The Sacramento WCAB district office was in our building back then. In those days Sacramento board had its own medical examiner. If the judge wasn’t satisfied with the medical evidence they could ask the board medical examiner to do an exam.
Gene was particularly fond of handling workers’ comp cardiac claims. It was back in the day when attorneys could develop the medical record with examiners of their choice rather than striking names from a list of panel doctors. Dr. Meyer Friedman of San Francisco, a pioneer in theories about the relationship between “Type A” behavior and heart disease, frequently served as an expert for Gene.
Another particular interest of Gene’s were Subsequent Injuries Fund cases, claims where severely injured workers can be compensated for a combination of preexisting disability and subsequent work disability. Gene had a superior analytical mind, and derived great pleasure from teasing out the facts to establish the SIF claims. Along with San Jose attorney Art Johnson, Gene was recognized as one of the masters of those claims.
Gene wasn’t a techie, but Ed Carroll, John Anton, Mitch Burns, Arthur Zancai, and a few others working for him convinced him that we should try early version computers for the office. And so we experimented with TeleVideo and Commodore computer systems. It seems very quaint now, but a new age was dawning.
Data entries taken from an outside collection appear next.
-- ==== Sys2Proof/Machine/Writes.lean ====
section
/-! DEFINITION. Calling for the fixed-place writes of the settings block (R160) and of catalogue blocks (R17): one outstanding
write each, calls made meanwhile gathered into one further write. -/

namespace Sys2Proof.Machine

/-! ### The settings block -/

/-- What the settings block holds if its write is handed over now (R159). -/
def State.stored (s : State) : Stored :=
  { settings := s.set.image, marker := s.set.imageMarker, day := s.ret.day, table := s.ret.table, bank0 := s.tariff.bank0,
    bank1 := s.tariff.bank1, active := s.tariff.active, holds := s.ret.holds, floor := s.audit.floor,
    serial := s.serialCounter, j := s.alloc.j, readPtr := s.jr.readPtr }

/-- The store request of a settings block write (R160). -/
def settingsReq (bytes : Block) : StoreReq :=
  { cls := 1, user := .settings, op := .write, block := 0, count := 1, data := [bytes] }

/-- A settings block write is handed over, carrying the block as it now stands and answering `ws` (R159, R160). -/
def State.handSettings (ws : List SetWaiter) (s : State) : State :=
  let bytes := storedBlock s.stored
  State.enqueue (settingsReq bytes)
    { s with set := { s.set with
        write := some { settings := s.set.image, marker := s.set.imageMarker, day := s.ret.day, bytes, waiters := ws }
        gathered := none } }

/-- A settings block write is called for (R160): handed over, or gathered behind the outstanding one; while the part is HALTED
none is handed over and the call is only gathered. -/
def State.callSettings (w : SetWaiter) (s : State) : State :=
  if s.set.write.isSome || s.isHalted then
    { s with set := { s.set with gathered := some ((s.set.gathered.getD []) ++ [w]) } }
  else s.handSettings [w]

/-! ### The catalogue -/

/-- The catalogue block that holds a window's record: 1 + floor (w / 16) (1.8). -/
def catBlockOf (w : Nat) : Nat := 1 + w / 16

/-- The record of a CLOSING volume before step 3 of its close as a catalogue write stores it: the audit state, the flags, the
totals, the digest and the chain link of step 2 reach the store with the write of step 3, so that no link given out stands in
the store before it (R16, R130, R133; entry 38). -/
def unclosedImage (v : Volume) : Volume := { v with audit := .pending, flags := none, counts := {}, digest := none, chain := none }

/-- The record that the catalogue copy holds for a window: the volume table's (R16), but CLOSED from step 3 of a close on
(R12, R13) and without step 2's verdict before it, and FREE from step 6 of a reclaim on (R126). -/
def State.catImage (s : State) (w : Nat) : Option Volume :=
  match s.vol w with
  | none => none
  | some v =>
    if s.ret.reclaim.any (fun r => r.window == w && r.freeIssued) then none
    else if (s.ctx w).any (fun c => c.close.any fun k => k.stage == .writing || k.stage == .journal) then
      some { v with state := .closed }
    else if v.state == .closing then some (unclosedImage v)
    else some v

/-- The records of `n` consecutive windows from `w`; the slot of window 4095 is zeros (1.8). -/
def State.catRecords (s : State) : Nat → Nat → List Byte
  | 0, _ => []
  | n + 1, w => (if w == 4095 then zeros 256 else catRecordBytes (s.catImage w)) ++ s.catRecords n (w + 1)

/-- A catalogue block, 1 to 256, as it now stands (1.8, R17). -/
def State.catBlock (s : State) (block : Nat) : Block := s.catRecords 16 (16 * (block - 1))

/-- The store request of a catalogue block write (R17). -/
def catReq (block : Nat) (bytes : Block) : StoreReq :=
  { cls := 1, user := .catalogue block, op := .write, block := block, count := 1, data := [bytes] }

/-- A catalogue block write is handed over with the block as it now stands (R17). -/
def State.handCatalogue (block : Nat) (ws : List CatWaiter) (s : State) : State :=
  let bytes := s.catBlock block
  State.enqueue (catReq block bytes)
    { s with set := { s.set with catWrites := s.set.catWrites ++ [{ block, bytes, waiters := ws }] } }

/-- A window's catalogue record is rewritten (R17): its block's write is handed over, or the change is gathered behind the
outstanding write of that block. -/
def State.callCatalogue (w : Nat) (ws : List CatWaiter) (s : State) : State :=
  let block := catBlockOf w
  if s.set.catWrites.any (·.block == block) then
    { s with set := { s.set with catWrites := s.set.catWrites.map fun (c : CatWrite) =>
        if c.block == block then { c with gathered := some ((c.gathered.getD []) ++ ws) } else c } }
  else s.handCatalogue block ws

/-- The record changes and its catalogue record is rewritten (R17). -/
def State.rewriteVol (w : Nat) (f : Volume → Volume) (ws : List CatWaiter) (s : State) : State :=
  (s.modVol w f).callCatalogue w ws

/-- The wait for an EXPIRING record of a volume that left the reclaim queue is over (R121, R106). -/
def dropExpiring (w serial : Nat) (xs : List CatWaiter) : List CatWaiter := xs.filter (· != .expiring w serial)

/-- A volume leaves the reclaim queue and returns to CLOSED, its catalogue record rewritten (R106, R121, R123). -/
def State.unexpire (w serial : Nat) (f : Volume → Volume) (s : State) : State :=
  let s := { s with
    ret := { s.ret with queue := s.ret.queue.filter fun q => !(q.window == w && q.serial == serial) }
    set := { s.set with catWrites := s.set.catWrites.map fun (c : CatWrite) =>
      { c with waiters := dropExpiring w serial c.waiters, gathered := c.gathered.map (dropExpiring w serial) } } }
  s.rewriteVol w (fun v => { f v with state := .closed }) []

end Sys2Proof.Machine
end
Eventually I moved on to the Bay Area to practice with Stewart Boxer, Mike Gerson and crew.
Up in Sacramento, Gene kept practicing, ably assisted by Melissa Brown and then for many years by Dan and Gina Lee, and by his colleague and friend Michael LaRoche.
Gene was a character, but in a good way. Those who worked with him, and those he served, appreciated him greatly. He was 88 when he died.